La società di analisi e ricerche di mercato SWG ha condotto uno studio sul pensiero degli italiani sull’accesso ad Internet, su quanto sanno dei servizi digitali e quanto usano i…

Cosa pensano gli Italiani sull’accesso ad Internet

Cosa pensano gli Italiani sull’accesso ad Internet

La società di analisi e ricerche di mercato SWG ha condotto uno studio sul pensiero degli italiani sull’accesso ad Internet, su quanto sanno dei servizi digitali e quanto usano i servizi online offerti dalla Pubblica amministrazione.

La ricerca ha evidenziato come per il 44% degli Italiani, quasi la metà della popolazione, la connessione alla rete internet è diventata un bene primario come l’acqua, luce e gas. Per poco oltre la metà degli italiani, il 51%, il web è fondamentale per lo sviluppo economico, culturale e sociale delle persone, mentre il 41% ritiene che l’accesso a internet sia in grado di migliorare la vita.

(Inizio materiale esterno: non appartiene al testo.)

/-- A conditional branch or a jump outside a slot is followed by its slot, and then by its target if it is taken; CALL and JALR link
the address after the slot, and a control instruction in a slot traps with ILLEGAL. A long operation is placed in a free station,
an MRD with the value its register read gives; it completes with its outcome and its effect, and WAITT puts the outcome into
CR.RSSTAT and frees the station. CSRR and CSRW read and write the control registers, FLUSHI empties the fetch and branch-target
buffers, SLEEP sleeps while no event is pending, RETI goes to CR.EPC and TRAP traps. An event becomes pending and is taken with IE
set outside a slot, and an SRAM error restarts from ROM. (16_crown.md) -/
def Obligations.CrownControlAndStations : Prop :=
  ∀ (s : State) (D : Die), let d := s.dev; let x := crnSt d D
    (∀ (i : Instr) (len : Nat) (l : List Nat) (test an : Bool) (off : Int),
      (∃ (rs : CReg) (o6 : BitVec 6), l = [rs.toNat] ∧ len = 2 ∧ off = o6.toInt
          ∧ ((i = .cBeqz D rs an o6 ∧ test = decide (crnReg x rs.toNat = 0)) ∨ (i = .cBnez D rs an o6 ∧ test = decide (crnReg x rs.toNat ≠ 0))))
        ∨ (∃ (c : CrnCond) (r1 r2 : CReg) (o16 : BitVec 16) (a b : BitVec 32), i = .crownBranch D c an r1 r2 o16 ∧ l = [r1.toNat, r2.toNat]
          ∧ len = 4 ∧ off = o16.toInt ∧ a = crnReg x r1.toNat ∧ b = crnReg x r2.toNat
          ∧ (c, test) ∈ [(CrnCond.beq, decide (a = b)), (.bne, decide (a ≠ b)), (.blt, decide (a.toInt < b.toInt)),
            (.bge, decide (b.toInt ≤ a.toInt)), (.bltu, decide (a.toNat < b.toNat)), (.bgeu, decide (b.toNat ≤ a.toNat))]) →
      CrnReady d D true l → CrnBranches i s D len test ((((x.pc : Int) + 2 * off) % 2 ^ 32).toNat) an [])
    ∧ (∀ (rs : CReg), CrnReady d D true [rs.toNat] → CrnBranches (.cJr D 0 rs) s D 2 true (crnReg x rs.toNat).toNat false [])
    ∧ (∀ (off : BitVec 24) (w : Bool),
      (CrnReady d D true [] → CrnBranches (.j D off) s D 4 true ((((x.pc : Int) + 2 * off.toInt) % 2 ^ 32).toNat) false [])
      ∧ (CrnReady d D true [15] → CrnBranches (.call D off w) s D 4 true ((((x.pc : Int) + 2 * off.toInt) % 2 ^ 32).toNat) false [15]
        ∧ Completes (.call D off w) s fun t => crnReg (crnSt t D) 15 = BitVec.ofNat 32 (x.pc + 4 + (if w then 4 else 2))))
    ∧ (∀ (rd rs1 : CReg) (w : Bool), CrnReady d D true [rd.toNat, rs1.toNat] →
      CrnBranches (.crownJalr D rd rs1 w) s D 4 true (crnReg x rs1.toNat).toNat false [rd.toNat]
      ∧ Completes (.crownJalr D rd rs1 w) s fun t =>
        crnReg (crnSt t D) rd.toNat = if rd = 0 then 0 else BitVec.ofNat 32 (x.pc + 4 + (if w then 4 else 2)))
    ∧ (∀ (i : Instr), x.slot.isSome = true → CrnReady d D false [] → i ∈ [.j D 0, .trap D, .reti D] → CrnTraps i s D 1)
    ∧ (∀ (rd rs1 : CReg) (tag : Fin 4) (imm : BitVec 15) (st : Station), KMap.look none x.stations tag = none →
      st.rd = rd.toNat → st.addr = (crnReg x rs1.toNat).toNat → st.dst = (crnReg x rd.toNat).toNat → st.imm = imm.toNat → st.done = none →
      (∀ (i : Instr) (o : CrnLong), (i, o) ∈ [(.fread D rd rs1 tag imm, CrnLong.fread), (.crypt D rd rs1 tag imm, .crypt),
          (.mbx D rd rs1 tag imm, .mbx), (.fprog D rd rs1 tag imm, .fprog)] → CrnReady d D false [rd.toNat, rs1.toNat] → st.op = o →
        st.val = 0 → st.ok = true → Completes i s fun t => KMap.look none (crnSt t D).stations tag = some st
          ∧ (crnSt t D).pc = crnNext x 4 ∧ (crnSt t D).slot = none ∧ (crnSt t D).sram = x.sram ∧ CrnRegs d t D [] ∧ CrnOnly d t D)
      ∧ (∀ (e o : Nat), CrnReady d D false [rd.toNat, rd.toNat + 1, rs1.toNat] → rd.toNat % 2 = 0 → e = x.mseg % 4 * 8 + x.mseg / 4 % 8 →
        o = ((crnReg x rs1.toNat).toNat + 8 * imm.toNat) % 2 ^ 32 → o % 8 = 0 →
        (∀ d1 v, regRead none e o Who.platform (updCrn D (crnFetch 4) d) = (d1, .val v) → st.op = .mrd → st.val = v → st.ok = true →
          crnSt d1 D = crnFetch 4 x → Completes (.mrd D rd rs1 tag imm) s fun t => KMap.look none (crnSt t D).stations tag = some st
            ∧ (crnSt t D).pc = crnNext x 4 ∧ CrnRegs d t D [])
        ∧ (∀ d1, regWrite none e o (BitVec.ofNat 64 ((crnReg x rd.toNat).toNat + (crnReg x (rd.toNat + 1)).toNat * 2 ^ 32)) Who.platform
            (updCrn D (crnFetch 4) d) = (d1, false) → st.op = .mwr → st.val = 0 → st.ok = true → crnSt d1 D = crnFetch 4 x →
          Completes (.mwr D rd rs1 tag imm) s fun t => KMap.look none (crnSt t D).stations tag = some st ∧ t.regs = d1.regs
            ∧ (crnSt t D).pc = crnNext x 4 ∧ CrnRegs d t D [])))
    ∧ (∀ (tag : Fin 4) (st : Station), KMap.look none x.stations tag = some st →
      (∀ (out : BitVec 4) (data : BitVec 32) (len : BitVec 18) (bytes : List (BitVec 8)), st.done = none → d.cfg.present D = true →
        (st.op = .crypt ∨ st.op = .mbx → Completes (.stationComplete D tag out data len bytes) s fun t =>
          KMap.look none (crnSt t D).stations tag = some { st with done := some out.toNat } ∧ CrnRegs d t D [st.rd] ∧ CrnOnly d t D
          ∧ (out = 0 → st.rd ≠ 0 → crnReg (crnSt t D) st.rd = data))
        ∧ (st.op = .mrd → st.ok = true → st.rd ≠ 0 → Completes (.stationComplete D tag out data len bytes) s fun t =>
          KMap.look none (crnSt t D).stations tag = some { st with done := some 0 } ∧ CrnRegs d t D [st.rd, st.rd + 1] ∧ CrnOnly d t D
          ∧ crnReg (crnSt t D) st.rd = BitVec.ofNat 32 st.val.toNat ∧ crnReg (crnSt t D) (st.rd + 1) = BitVec.ofNat 32 (st.val.toNat / 2 ^ 32)))
      ∧ (CrnReady d D false [] →
        (∀ c, st.done = some c → Completes (.waitt D tag) s fun t => KMap.look none (crnSt t D).stations tag = none
          ∧ (crnSt t D).rsstat / 16 ^ tag.val % 16 = c % 16 ∧ (crnSt t D).pc = crnNext x 4 ∧ CrnRegs d t D [] ∧ CrnOnly d t D)
        ∧ (st.done = none → Completes (.waitt D tag) s fun t => (crnSt t D).pc = x.pc ∧ (crnSt t D).stations = x.stations
          ∧ CrnRegs d t D [] ∧ CrnOnly d t D)))
    ∧ (∀ (r : CReg) (n : BitVec 4), CrnReady d D false [r.toNat] →
      (∀ v, (n.toNat, v) ∈ [(1, BitVec.ofNat 32 x.epc), (2, BitVec.ofNat 32 x.ecause), (3, BitVec.ofNat 32 x.mseg), (4, BitVec.ofNat 32 x.rsstat),
          (5, BitVec.ofNat 32 (nowOf d D)), (6, BitVec.ofNat 32 x.timeHi), (7, BitVec.ofNat 32 x.evpend)] →
        CrnWrites (.csrr D r n) s D 4 r.toNat v)
      ∧ (n.toNat < 8 → Completes (.csrw D n r) s fun t => CrnRegs d t D [] ∧ CrnNext d t D 4
        ∧ (n = 1 → (crnSt t D).epc = (crnReg x r.toNat).toNat) ∧ (n = 0 → (crnSt t D).ie = (crnReg x r.toNat).getLsbD 0)
        ∧ (n = 3 → (crnSt t D).mseg = (crnReg x r.toNat).toNat % 32) ∧ (n ≠ 0 → (crnSt t D).ie = x.ie) ∧ (n ≠ 1 → (crnSt t D).epc = x.epc))
      ∧ (8 ≤ n.toNat → CrnTraps (.csrr D r n) s D 1 ∧ CrnTraps (.csrw D n r) s D 1))
    ∧ (CrnReady d D false [] →
      (Completes (.flushi D) s fun t => (crnSt t D).fbuf = [] ∧ (crnSt t D).btb = [] ∧ CrnRegs d t D [] ∧ CrnNext d t D 4)
      ∧ (Completes (.sleep D) s fun t => ((crnSt t D).asleep = true ↔ x.evpend = 0) ∧ CrnRegs d t D [] ∧ CrnNext d t D 4))
    ∧ (CrnReady d D true [] →
      (Completes (.reti D) s fun t => (crnSt t D).pc = x.epc ∧ (crnSt t D).slot = none ∧ CrnRegs d t D [] ∧ CrnOnly d t D)
      ∧ CrnTraps (.trap D) s D 5)
    ∧ (d.cfg.present D = true → (dieSt d D).crownDown = false →
      (∀ e : CrownEvt, Completes (.crownEvent D e) s fun t => (crnSt t D).evpend = x.evpend ||| 2 ^ CrownEvt.bit e
        ∧ (crnSt t D).asleep = false ∧ CrnRegs d t D [] ∧ CrnOnly d t D
        ∧ (x.ie = true → x.slot = none → (crnSt t D).pc = 0x10000000 ∧ (crnSt t D).epc = x.pc ∧ (crnSt t D).ecause = 0 ∧ (crnSt t D).ie = false)
        ∧ (x.ie = false ∨ x.slot ≠ none → (crnSt t D).pc = x.pc ∧ (crnSt t D).slot = x.slot))
      ∧ (Completes (.sramUe D) s fun t => (crnSt t D).ecause = 4 ∧ (crnSt t D).pc = 0 ∧ (crnSt t D).asleep = false
        ∧ (crnSt t D).stations = [] ∧ CrnRegs d t D [] ∧ CrnOnly d t D))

Ma lo studio ha anche evidenziato un dato allarmante sull’utilizzo reale della rete. 4 su 10 intervistati hanno detto di non aver usato Internet negli ultimi tre mesi e solo 1 su 5 intervistati, quindi il 14%, ritiene la propria conoscenza del mezzo scarsa. Un dato questo che la dice lunga sull’effettivo impiego della rete. Inoltre, solo il 41% ritiene di avere le competenze sufficienti per sfruttare la Rete al meglio, con il 35% che ritiene di aver bisogno di conoscere meglio questo importante mezzo.

L’Italia è il primo paese in Europa per il numero di servizi che la Pubblica Amministrazione rende disponibile ma allo stesso tempo è l’ultima per loro utilizzo, anche se un buon 29% tali servizi non vengono utilizzati perchè organizzati male e sono faticosi dal punto di vista della fruibilità. Dato sull’utilizzo dei servizi che è in linea con il fatto che soltanto 4 su 10 intervistati, ossia il 39%, sono abituati ad utilizzare i servizi in rete.

L’analisi ha anche riguardato cosa pensano gli Italiani sull’importanza di attrezzare le scuole con lavagne digitali e tablet. Il risultato è stato che il 35% lo ritiene abbastanza importante mentre il 22% poco. Dato che è in linea con quanto sta accadendo nel mondo della scuola dove, con alcuni progetti pilota, da alcuni mesi si sta cercando di digitalizzare le scuole di alcune realtà locali, che prevedono la dotazioni agli studenti di tablet per sostituire i vecchi libri di carta, e se funzioneranno saranno estesi a le restanti scuole del paese.